# What nutrients do plants actually require?



## JamesC (23 Feb 2009)

Been thinking about this recently from another thread where someone decided that tap water was full of 'nasties' and shouldn't be used to reconstitute reverse osmosis (RO) water. I've always added tap water to my RO water as I believe that tap water contains lots of 'goodies' that are required for healthy plant growth.

If RO water is reconstituted with GH booster or something like Seachem's Equilibrium and you dose Estimative Index via dry powders or dose Tropica TPN+, then you'll have the following in your water:

CO2 (carbon)
NO3, NH4 (nitrogen)
PO4 (phosphorus)
Potassium
Calcium
Magnesium
SO4 (sulphur)
Iron
Manganese
Copper
Zinc
Boron
Molybdenum
Sodium (if you add baking soda or KH up products)

Am I correct in believing that other elements are also beneficial to the plants? These are some I've found whilst doing a quick search:

Chloride (chlorine)
Cobalt
Vanadium
Nickel
Selenium
Aluminium
Silicone

It is possible that some or all of these are present in fish food and the substrate, but I don't know.

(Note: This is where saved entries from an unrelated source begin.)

/-- The order of layers, halves and trips. -/
def posKey (p : Nat × Nat × Nat) : Nat := (p.1 * 2 + p.2.1) * 256 + p.2.2

/-- FEED has reached a layer, half and trip. -/
def feedReached (s : State) (p : Nat × Nat × Nat) : Bool :=
  match feedPos s with
  | none => true
  | some q => posKey p ≤ posKey q

/-- The header of a tile that FEED or COMBINE writes. -/
def outHeader (s : State) (kind fmt l h rows cols base e colBase src : Nat) (lastBlock lastCol : Bool) : TileHdr :=
  { step := s.stepNum, kind := kind, fmt := fmt, layer := l, half := h, rows := rows, cols := cols, base := base, gen := s.gen
    expert := e, colBase := colBase, src := src, poison := false, lastBlock := lastBlock, lastCol := lastCol
    contract := contractOf s }

/-- The column tiles of a full row: base and width of each. -/
def columns (d : Nat) : List (Nat × Nat) := (List.range (ceilDiv d 256)).map (fun j => (256 * j, min 256 (d - 256 * j)))

/-- The EXPERT_IN tiles of some rows of one ELEM (R248). -/
def expertTiles (s : State) (l h e : Nat) (rows : List FeedRow) (lastBlock : Bool) : List Bytes :=
  let fmt := if ((rows.head?.map (·.elem)).getD 0) = 0 then 3 else 4
  let d := dModel s
  (columns d).map (fun c => tileImage
    (outHeader s 5 fmt l h rows.length c.2 0 e c.1 0xB lastBlock (c.1 + c.2 = d)) (rows.map (·.tag.toNat))
    (rows.map (fun r => (r.codes.drop c.1).take c.2)) (rows.map (fun r => (r.scales.drop (c.1 / 32)).take (c.2 / 32))))

/-- Hand tiles to a port in order, with their buffers. -/
def handTiles (n : Nat) (expertIn : Bool) (ts : List (Bytes × (Nat × Nat))) (s : State) : State :=
  ts.foldl (fun s t => handTile n expertIn t.1 (some t.2) s) s

/-- Write the tile of some rows of an expert to port EXPERT mod 16, and release their references; false while no buffer is
granted. A tile that has grown since its first request asks anew. -/
def feedTile (l h t e : Nat) (rows : List FeedRow) (lastBlock : Bool) (s : State) : Bool × State :=
  let ts := expertTiles s l h e rows lastBlock
  let key := [0xB, l, h, t, e]
  match allocMany (ts.map (·.length)) (stationOwner s 0xB) key s with
  | (none, s1) => (false, s1)
  | (some bs, s1) =>
    let s2 := handTiles (e % 16) true (ts.zip bs) (cancelRequests (fun k => k.take 5 = key) s1)
    (true, rows.foldl (fun s r => release r.pool r.ptr s) s2)

/-- The EMPTY tile of an expert that nothing is admitted to (R249). -/
def emptyTile (l h t e : Nat) (s : State) : Bool × State :=
  let b := tileImage (outHeader s 7 0 l h 0 0 0 e 0 0xB true true) [] [] []
  match alloc b.length (stationOwner s 0xB) [0xB, l, h, t, e] s with
  | (none, s1) => (false, s1)
  | (some buf, s1) => (true, (handTile (e % 16) false b (some buf) s1).bump 0x80048 1)

/-- The next tile's rows: those of the oldest row's ELEM, at most 256. -/
def tileRows (rows : List FeedRow) : List FeedRow :=
  match rows with
  | [] => []
  | r :: _ => (rows.filter (fun x => x.elem = r.elem)).take 256

/-- Write tiles of an expert while it holds 256 rows, or until it is empty when it closes. -/
def writeRows : Nat → Nat → Nat → Nat → Nat → Bool → State → State
  | 0, _, _, _, _, _, s => s
  | fuel + 1, l, h, t, e, closing, s =>
    match feedAt s l h t e with
    | none => s
    | some f =>
      if f.rows.isEmpty || (!closing && f.rows.length < 256) then s
      else
        let rs := tileRows f.rows
        let rest := f.rows.filter (fun x => !rs.contains x)
        match feedTile l h t e rs (closing && rest.isEmpty) s with
        | (false, s1) => s1
        | (true, s1) => writeRows fuel l h t e closing (modFeed l h t e (fun f => { f with rows := rest }) s1)

/-- The expert's notice has arrived and its rows are complete. -/
def Feed.full (f : Feed) : Bool := f.notice = some f.received

/-- Serve one expert at FEED's position: full tiles, and its closing tile (R249). -/
def serveExpert (l h t e : Nat) (s : State) : State :=
  match feedAt s l h t e with
  | none => s
  | some f =>
    if f.closed then s
    else if f.full && f.received = 0 then
      match emptyTile l h t e s with
      | (false, s1) => s1
      | (true, s1) => modFeed l h t e (fun f => { f with closed := true }) s1
    else
      let s1 := writeRows (f.rows.length + 1) l h t e f.full s
      if f.full && (((feedAt s1 l h t e).map (·.rows.isEmpty)).getD false) then modFeed l h t e (fun f => { f with closed := true }) s1
      else s1

/-- A row of a group as FEED holds it. -/
def rowOf (s : State) (g : RxGroup) (m : Nat × Nat) : FeedRow :=
  ⟨BitVec.ofNat 64 m.1, rwElem m.2, imageCodes (dModel s) g.image, imageScales (dModel s) g.image, g.pool, g.ptr, s.tb⟩

/-- FEED takes a member of a held group: a fenced origin's row is discarded (R263), a stopped expert's is recalled (R240),
a poisoned one aborts the step (R428). -/
def takeMember (g : RxGroup) (m : Nat × Nat) (s : State) : State :=
  let e := rwExpert m.2
  if fenced s (tagOrigin m.1) then release g.pool g.ptr (s.bump 0x80038 1)
  else if acting s e then release g.pool g.ptr (sendNotice 2 e m.1 (s.bump 0x6008C 1))
  else if rwPoison m.2 then raiseAborts uSde 0x25 s
  else modFeed (tagLayer m.1) (tagHalf m.1) (rwTrip m.2) e (fun f => { f with rows := f.rows ++ [rowOf s g m] }) s

/-- The position of a held group. -/
def groupPos (s : State) (g : RxGroup) : Nat × Nat × Nat :=
  match imageMembers (dModel s) g.image with
  | m :: _ => (tagLayer m.1, tagHalf m.1, rwTrip m.2)
  | [] => (0, 0, 0)

/-- A single-member group whose REPLICA is not this chip's index is a re-admission (R241, R247). -/
def isAgain (s : State) (b : Bytes) : Bool :=
  match imageMembers (dModel s) b with
  | [m] => rwReplica m.2 ≠ ownIndex s (rwExpert m.2)
  | _ => false

/-- Both notices of a re-admission's layer and trip, once they have arrived (R241). -/
def bothNotices (s : State) (l t e : Nat) : Option (Nat × Nat) :=
  match (feedAt s l 0 t e).bind (·.notice), (feedAt s l 1 t e).bind (·.notice) with
  | some a, some b => some (a, b)
  | _, _ => none

/-- Re-admissions of an expert accepted in a trip. -/
def readmittedOf (s : State) (l t e : Nat) : Nat :=
  (((feedAt s l 0 t e).map (·.readmitted)).getD 0) + (((feedAt s l 1 t e).map (·.readmitted)).getD 0)

/-- The capacity of this chip's replica. -/
def ownCap (s : State) (e : Nat) : Nat := ((ownSlot s e).map (fun x => slotCap x.2)).getD 0

/-- A re-admission whose turn has come (R241): accepted and handed in a tile of its own, refused, or recalled. It waits
while no buffer is granted. -/
def judgeAgain (g : RxGroup) (s : State) : State :=
  match imageMembers (dModel s) g.image with
  | [m] =>
    let e := rwExpert m.2
    let l := tagLayer m.1
    let h := tagHalf m.1
    let t := rwTrip m.2
    let gone := { s with recv := s.recv.filter (fun x => !(x.pool = g.pool && x.ptr = g.ptr)) }
    if fenced s (tagOrigin m.1) || acting s e || rwPoison m.2 then takeMember g m gone
    else match bothNotices s l t e with
      | none => s
      | some (a, b) =>
        if !feedReached s (l, h, t) then s
        else if readmittedOf s l t e + a + b < ownCap s e then
          match feedTile l h t e [rowOf s g m] true s with
          | (false, s1) => s1
          | (true, s1) => modFeed l h t e (fun f => { f with readmitted := f.readmitted + 1 })
              { s1 with recv := s1.recv.filter (fun x => !(x.pool = g.pool && x.ptr = g.ptr)) }
        else release g.pool g.ptr (sendNotice 3 e m.1 gone)
  | _ => s

/-- FEED takes the held groups of its position. -/
def takeGroups (p : Nat × Nat × Nat) (s : State) : State :=
  let mine := s.recv.filter (fun g => groupPos s g = p && !isAgain s g.image)
  mine.foldl (fun s g =>
    if s.recv.contains g then
      (imageMembers (dModel s) g.image).foldl (fun s m => if stepLive s then takeMember g m s else s)
        { s with recv := s.recv.filter (fun x => x ≠ g) }
    else s) s

/-- FEED goes on from its position as far as it can. -/
def feedPump : Nat → State → State
  | 0, s => s
  | fuel + 1, s =>
    if !stepLive s then s
    else match feedPos s with
      | none => s
      | some p =>
        if awaitingLayer s p.1 then s else
        let s1 := takeGroups p s
        let s2 := if stepLive s1 then (fedExperts s1 p.1).foldl (fun s e => serveExpert p.1 p.2.1 p.2.2 e s) s1 else s1
        if stepLive s2 && feedPos s2 ≠ some p then feedPump fuel s2 else s2

/-- FEED's work after any event: its positions, and the re-admissions that wait. -/
def runFeed (s : State) : State :=
  let s1 := feedPump ((platLayers s).length * 512 + 1) s
  (s1.recv.filter (fun g => isAgain s1 g.image)).foldl (fun s g =>
    if stepLive s && !awaitingLayer s (groupPos s g).1 then judgeAgain g s else s) s1

/-! ### RECV (R247, R272, R224) -/

/-- The owner a received record is charged to (R84): the arrival port's, or RECV's. -/
def recvOwner (s : State) (port : Nat) : Nat :=
  let o := ownerNum s 2 port
  if o = unreserved then stationOwner s 0xA else o

/-- The highest trip of a half whose counting this chip's TALLY has begun. -/
def begunTrip (s : State) (l h : Nat) : Option Nat :=
  (halfAt s l h).bind (fun x => if x.tally.phase == .idle then none else some x.tally.trip)

/-- A member header passes the checks of R247. -/
def memberOk (s : State) (count : Nat) (m : Nat × Nat) : Bool :=
  let l := tagLayer m.1
  let t := rwTrip m.2
  let e := rwExpert m.2
  tagClear m.1 && bits m.2 11 10 = 0 && rwBlocks m.2 = dModel s / 32 && l < (platLayers s).length &&
    (match loopOf s l with
      | none => t = 0
      | some _ => (match begunTrip s l (tagHalf m.1) with | some b => decide (t ≤ b) | none => false)) &&
    (match ownSlot s e with
      | some x => slotState x.2 ≠ 2 && (x.1 = rwReplica m.2 || count = 1)
      | none => false)

/-- The rows received for an expert, with n more, stay within the COUNT of its notice, once that has arrived (R247). -/
def withinNotice (s : State) (l h t e n : Nat) : Bool :=
  match feedAt s l h t e with
  | some f => (match f.notice with
    | some c => decide (f.received + n ≤ c)
    | none => true)
  | none => true

/-- The members of a group keep every expert within its notice; a re-admission is not counted. -/
def groupWithin (s : State) (b : Bytes) : Bool :=
  let ms := imageMembers (dModel s) b
  isAgain s b || ms.all (fun m =>
    withinNotice s (tagLayer m.1) (tagHalf m.1) (rwTrip m.2) (rwExpert m.2)
      (ms.filter (fun x => rwExpert x.2 = rwExpert m.2)).length)

/-- A group's image is legal at its DEST. -/
def groupOk (s : State) (b : Bytes) : Bool :=
  let m := rwMembers (leAt b 8 8)
  b.length = groupBytes m (dModel s) && (imageMembers (dModel s) b).all (memberOk s m) && groupWithin s b

/-- The row of a slot QUARANTINED at the datum is answered under R240. -/
def quarantinedHere (s : State) (e : Nat) : Bool := ((ownSlot s e).map (fun x => slotState x.2)) = some 3

/-- A legal group takes its place in RECV: rows of quarantined slots are recalled, the others counted and held for FEED. -/
def holdGroup (g : RxGroup) (s : State) : State :=
  let ms := imageMembers (dModel s) g.image
  let stop := ms.filter (fun m => quarantinedHere s (rwExpert m.2) || acting s (rwExpert m.2))
  let keep := ms.filter (fun m => !(quarantinedHere s (rwExpert m.2) || acting s (rwExpert m.2)))
  let s1 := stop.foldl (fun s m => release g.pool g.ptr (sendNotice 2 (rwExpert m.2) m.1 (s.bump 0x6008C 1))) s
  if keep.isEmpty then s1
  else
    let img := keep.flatMap (fun m => leBytes 8 m.1 ++ leBytes 8 m.2) ++ g.image.drop (16 * ms.length)
    let s2 := if isAgain s g.image then s1
      else keep.foldl (fun s m => modFeed (tagLayer m.1) (tagHalf m.1) (rwTrip m.2) (rwExpert m.2)
        (fun f => { f with received := f.received + 1 }) s) s1
    runFeed { s2 with recv := s2.recv ++ [{ g with image := img }] }

/-- A group addressed to another chip: forwarded on the forwarded LC with HOP set, kept until delivered; or discarded. -/
def relayGroup (src : Nat) (b : Bytes) (buf : Nat × Nat) (s : State) : State :=
  let w := leAt b 8 8
  if !mayForward s src (rwDest w) (rwHop w) then raiseAborts uFep 0x42 (release buf.1 buf.2 s)
  else if fenced s (rwDest w) then (release buf.1 buf.2 s).bump 0x80038 1
  else send ⟨rwDest w, 5, 0x01, s.stepNum, setGroupHop b, .buffer buf.1 buf.2, 0, none⟩ (s.bump 0xC003C 1)

/-- A layer that a group's members name waits for a cadastre entry (R220). -/
def groupAwaits (s : State) (b : Bytes) : Bool :=
  rwDest (leAt b 8 8) = chipId s && (imageMembers (dModel s) b).any (fun m => awaiting s (rwExpert m.2))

I notice that some of the Seachem products contain these elements - Trace Comparisons - so possibly they are beneficial. But I would also bet that good old tap water contains everything as well.

The only nasties I can think of in water are chlorine and chloromines. Also possibly some heavy metals. All of these can be made safe by using a decent water conditioner. But are the heavy metals at any concentration to be concerned at anyway or it is just scare mongering?

Just some thoughts
James


----------



## Themuleous (23 Feb 2009)

Interesting thoughts James, I have wondered this myself.

Just checked the Thames Water water report for my area and Chloride, Nickel, Selenium and Aluminium are found in very low quantities in my tap water.

You might find this interesting in the case of nickel

http://www3.interscience.wiley.com/jour ... 1&SRETRY=0

Sam


----------



## chris1004 (23 Feb 2009)

You might find this interesting James.


http://www.freshlysqueezedwater.org.uk/watercontent.htm


Flouride, pesticides, arsenic, radium, copper, lead, murcury, chlorine, chloramine, Trihalomethanes (solvants or refrigerants) , hormones, aswell as nitrates and phosphates. Thats what I meant when I described them as 'nasties'.  

I am no chemist nor have I ever pretended to be one. I simply use 100% ro water as it is a totally foolproof method which is 100% safe. In fact chemists (proper ones with phd's employed by manufacturers of reminarelising salts that is) have done all the hard work for me. Therefore I don't need to worry about the simple fact that my knowledge of such things is very limited, just do what it says on the tin.

I am hoping that similar chemists have done their job right when they created the trace element mixture that I use and coupled with the macro nutrients, light, heat and co2, my plants needs are completly met.


----------



## JamesC (23 Feb 2009)

One of the problems with websites that are trying to sell you a water filter is that they are naturally going to make your tap water seem like it's toxic.

You have a lot of faith in remineralising agents. For example Seachem Equilibrium contains the following:

Potassium Sulphate
Calcium Sulphate
Magnesium Sulphate
Iron Sulphate
Manganese Sulphate

Most of it is potassium sulphate. There is nothing else in there, especially nothing from the second list of elements that I mentioned above. They may or may not be required, but don't expect to get a complete selection of elements, because you won't. I know when I used just Seachem Equilibrium I had poorer looking plants than when I just used tap water. This may or may not have anything to do with the Equilibrium but one thing I noticed is that with a similar GH and KH the TDS was extremely high with the Equilibrium.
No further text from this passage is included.